Learning to Control Summaries with Score Ranking

arXiv cs.CL / 4/21/2026

📰 NewsIdeas & Deep AnalysisModels & Research

Key Points

  • The paper targets a gap in multi-criteria summarization by enabling control of generated summaries for specific quality dimensions rather than only optimizing them jointly.
  • It introduces a loss function that matches model outputs to fine-grained, model-based evaluation scores (such as FineSurE), explicitly accounting for trade-offs like conciseness vs. completeness.
  • Experiments on three pretrained models (LLaMA, Qwen, and Mistral) show overall summary quality comparable to state-of-the-art methods.
  • The key differentiator is that the approach provides strong, dimension-specific controllability, allowing users to selectively prioritize one criterion over others.

Abstract

Recent advances in summarization research focus on improving summary quality across multiple criteria, such as completeness, conciseness, and faithfulness, by jointly optimizing these dimensions. However, these efforts largely overlook the challenge of controlling summary generation with respect to individual criteria, especially in the presence of their inherent trade-offs. For example, enhancing conciseness can compromise completeness, and vice versa.
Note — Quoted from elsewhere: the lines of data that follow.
/-- Context `n` may have a job placed: ACTIVE, resident with its weights in, and not held back by a bind (R217, R230). -/
def State.mayPlace (s : State) (n : Nat) : Bool :=
  let c := s.ctx n
  s.isActive n && c.resident && c.weightsIn && !(s.heldByBind n)

/-- Where a job would run now: on a free lane of its partition, no share of which is still being zeroed (R218, R221, R222). -/
def State.laneFor (s : State) (j : Job) : Option (Partition × Nat × Bool) :=
  match s.part j.part with
  | none => none
  | some p =>
    if s.mayPlace j.ctx && !(s.beingZeroed p) then (s.chooseLane j p (s.freeLanes p)).map fun l => (p, l.1, l.2) else none

/-- The commands of the stream that a job runs. -/
def State.streamOf (s : State) (j : Job) : List Nat :=
  match (s.modelOf j.ctx (jobModel j.bytes)).bind fun m => m.stream (jobType j.bytes) j.stream with
  | some w => w
  | none => []

/-- The self-tests of CHECK 0x2, which run before the stream (R187). -/
def selfTests (b : List Byte) : List Nat := if bitAt (jobCheck b) 1 then [0x0E + 0xF * 2 ^ 20 + 2 ^ 32] else []

/-! ## Window layers on the engines (R132, R133, R138 to R140; log entry 75) -/

/-- The place of an engine among those of its job. -/
def Job.place (j : Job) (te : Nat) : Nat := (j.engines.takeWhile fun e => !(Nat.beq e te)).length

/-- The words of the feed of a job up to the end of sweep `k`. -/
def State.sweepEnd (s : State) (j : Job) (k : Nat) : Nat :=
  let w := s.streamOf j
  (selfTests j.bytes).length + min w.length ((List.range (k + 1)).foldl (fun a i => max a (Config.sweepEnd w i)) 0)

/-- The engine-memory offset, in the share of partition `p`, of `n` bytes at the granule the stream has for them. -/
def shareAt (p : Partition) (g n : Nat) : Nat := p.eoff * 0x10000 + g % ((p.eshare * 0x10000 - n) / 16 + 1) * 16

/-- The cluster core writes bytes into the engine share of partition `p`, at the granule the stream has for them. -/
def State.putShare (s : State) (te : Nat) (p : Partition) (g : Nat) (bs : List Byte) : State :=
  if bs.isEmpty || Nat.blt (p.eshare * 0x10000) bs.length then s
  else
    s.storeAt (s.unitReq (.clusterCore (Fin.ofNat 8 (te / 8))) (s.fld (Reg.TEN_JOB te) Fld.TEN_JOB_CLASS) 0)
      (engineAt te + shareAt p g bs.length) bs

/-- Command `idx` of stream `w` as it goes to engine `te`: one that works for a row of a window layer which the engine has not to
compute is passed over, and the LDA of a tap gets its start and its PITCH (R132, R138, R139, R141). -/
def State.engineWord (s : State) (te : Nat) (j : Job) (w : List Nat) (idx word : Nat) : Nat :=
  match Config.rowUse w idx with
  | none => word
  | some (i, q) =>
    match j.layers[i]? with
    | none => word
    | some l =>
      let e := j.engines.length
      let k := j.place te
      match (batchRows l.outH (max 1 (Config.images w)) (layerRows j.layers e k i))[q]? with
      | none => nopWord word
      | some y =>
        match Config.tapUse w idx, s.part j.part with
        | some t, some p =>
          if Nat.beq (word % 64) 2 then
            let src := l.tapSrc (heldRows j.layers e k i) (Config.layerPlace w i 3) (shareAt p (Config.layerPlace w i 0) l.padRow.length) y t
            setTile (setTile word 32 17 (src / 16)) 90 16 l.tapPitch
          else word
        | _, _ => word

/-- The words that engine `te` of a job is fed: the stream as R189 rewrites it and as the cluster core sequences it over the
stripes of the window layers, behind the self-tests. -/
def State.feedOf (s : State) (te : Nat) (j : Job) : List Nat :=
  let w := s.streamOf j
  let words := w.map (feedWord (fieldAt j.bytes 68 2) (fieldAt j.bytes 72 4))
  selfTests j.bytes ++ (if j.layers.isEmpty then words else (words.zip (List.range words.length)).map fun x => s.engineWord te j w x.2 x.1)

/-- What the cluster core writes at job start for the window layers of a job: the pad row of each layer that has pads, and the
descriptors of the stripe copy of each stack (R132, R139). -/
def State.putWindows (s : State) (te : Nat) (j : Job) : State :=
  match s.part j.part with
  | none => s
  | some p =>
    let w := s.streamOf j
    let e := j.engines.length
    let k := j.place te
    (List.range j.layers.length).foldl (fun s i =>
      match j.layers[i]? with
      | none => s
      | some l =>
        let at_ := Config.layerPlace w i
        if stripeEmpty j.layers e k i then s
        else
          let s1 := if l.resize then s else s.putShare te p (at_ 0) l.padRow
          if firstOfStack j.layers i then
            s1.putShare te p (at_ 1)
              (stripeDescs j.layers e k i (max 1 (Config.images w)) (at_ 2) (at_ 3) (at_ 4 % 16) (fieldAt j.bytes 2 1)).flatten
          else s1) s

/-- An engine goes on to sweep `k`: its tap table is loaded. -/
def State.toSweep (s : State) (te : Nat) (j : Job) (k : Nat) : State :=
  let e := s.eng te
  s.setEng te { e with sweep := k, tapTable := match (sweepsOf j.layers)[k]? with | some x => x.2.taps | none => [] }

/-- Engine `te` starts job `j`, with an empty command queue (R86, R122, R159, R224; log entry 70). -/
def State.startEngine (s : State) (te : Nat) (j : Job) : State :=
  let s1 := match s.kvArea j.ctx with
    | some a => (s.setFld (Reg.TEN_KV_BASE_LO te) Fld.TEN_KV_BASE_LO_BASE_LO (a.base / 2 ^ 28 % 16)).setFld
        (Reg.TEN_KV_BASE_HI te) Fld.TEN_KV_BASE_HI_BASE_HI (a.base / 2 ^ 32)
    | none => s
  let job := Reg.TEN_JOB te
  let s2 := (((s1.setFld job Fld.TEN_JOB_CTX j.ctx).setFld job Fld.TEN_JOB_CLASS (fieldAt j.bytes 2 1)).setFld job
    Fld.TEN_JOB_NAN_ON_OVF (jobFmtf j.bytes % 2)).setFld (Reg.TEN_WDT te) Fld.TEN_WDT_LIMIT_US (2 * jobDuration j.bytes)
  let s3 := ((s2.lower (Reg.TEN_FX te) Fld.TEN_FX_FX).setFld (Reg.TEN_STATUS te) Fld.TEN_STATUS_STATE 1).raise
    (Reg.TEN_CTRL te) Fld.TEN_CTRL_ENABLE
  let head := s3.fld (Reg.TEN_CQ_HEAD te) Fld.TEN_CQ_HEAD_HEAD
  let s4 := (s3.setFld (Reg.TEN_CQ_TAIL te) Fld.TEN_CQ_TAIL_TAIL head).setEng te { (s3.eng te).emptied with
    job := some j.no, feed := s3.feedOf te j, wcheck := bitAt (jobCheck j.bytes) 0, wdtStart := some s.tb.elapsed }
  let s5 := (s4.toSweep te j 0).putWindows te j
  let first := j.tStart.isNone
  s5.setJob { j with toStart := j.toStart.filter (fun k => !(Nat.beq k te)), running := j.running ++ [te],
                     tStart := if first then some s.now else j.tStart, placedAt := if first then s.tb.elapsed else j.placedAt }

/-- The time at which an engine of a job may start: engine k of n starts k × 2 / n µs after the first (R224). -/
def State.startDue (s : State) (j : Job) (te : Nat) : Bool :=
  match j.tStart with
  | none => true
  | some _ =>
    Nat.ble (j.placedAt * j.engines.length + j.place te * 2 * usE) (s.tb.elapsed * j.engines.length)

/-- A golden window opens: the golden job of record `g` is placed at once or deferred (R460, R462); `admit` admits the head
entry of its ring. -/
def State.goldenRuns (s : State) (g : Nat) : Option (Nat × Nat × HeldEntry) :=
  let a := Reg.TCX_GOLD_CFG g
  let n := s.fld a Fld.TCX_GOLD_CFG_CTX
  let r := s.fld a Fld.TCX_GOLD_CFG_RING
  let c := s.ctx n
  match c.headOf r with
  | some h =>
    let laneFree := match s.modelOf n (jobModel h.bytes) with
      | some m => match s.part m.part with
        | some p => Nat.beq p.lanes 1 && !(s.beingZeroed p) && (s.freeLanes p).contains 0
        | none => false
      | none => true
    if Nat.beq h.kind 1 && h.released.isNone && h.fenceHolds c.fences && s.mayPlace n && laneFree then some (n, r, h) else none
  | none => none

/-- A deferral of golden record `g` (R460, R462). -/
def State.goldenDefer (s : State) (g : Nat) : State :=
  let st := Reg.TCX_GOLD_STAT g
  let d := s.fld st Fld.TCX_GOLD_STAT_DEFER + 1
  let ndef := max 1 (s.fld (Reg.TCX_GOLD_CFG g) Fld.TCX_GOLD_CFG_NDEF)
  if Nat.ble ndef d then
    (s.setFld st Fld.TCX_GOLD_STAT_DEFER 0).report
      { unit := .miller, sub := g, sev := sevTimeout, code := 0x02, path := pathNone, info := 0 }
  else s.setFld st Fld.TCX_GOLD_STAT_DEFER d

end Sys2Proof.Machine
end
In this work, we address this gap by proposing a loss function that aligns model outputs with fine-grained, model-based evaluation scores (e.g., from FineSurE), enabling both improvement in summary quality and dimension-specific control. Our approach improves the overall quality of summaries while maintaining the ability to selectively prioritize one criterion over others. Experiments on three pretrained models (LLaMA, Qwen, and Mistral) demonstrate that our method achieves performance comparable to state-of-the-art summarizers, while uniquely offering strong controllability over individual quality dimensions.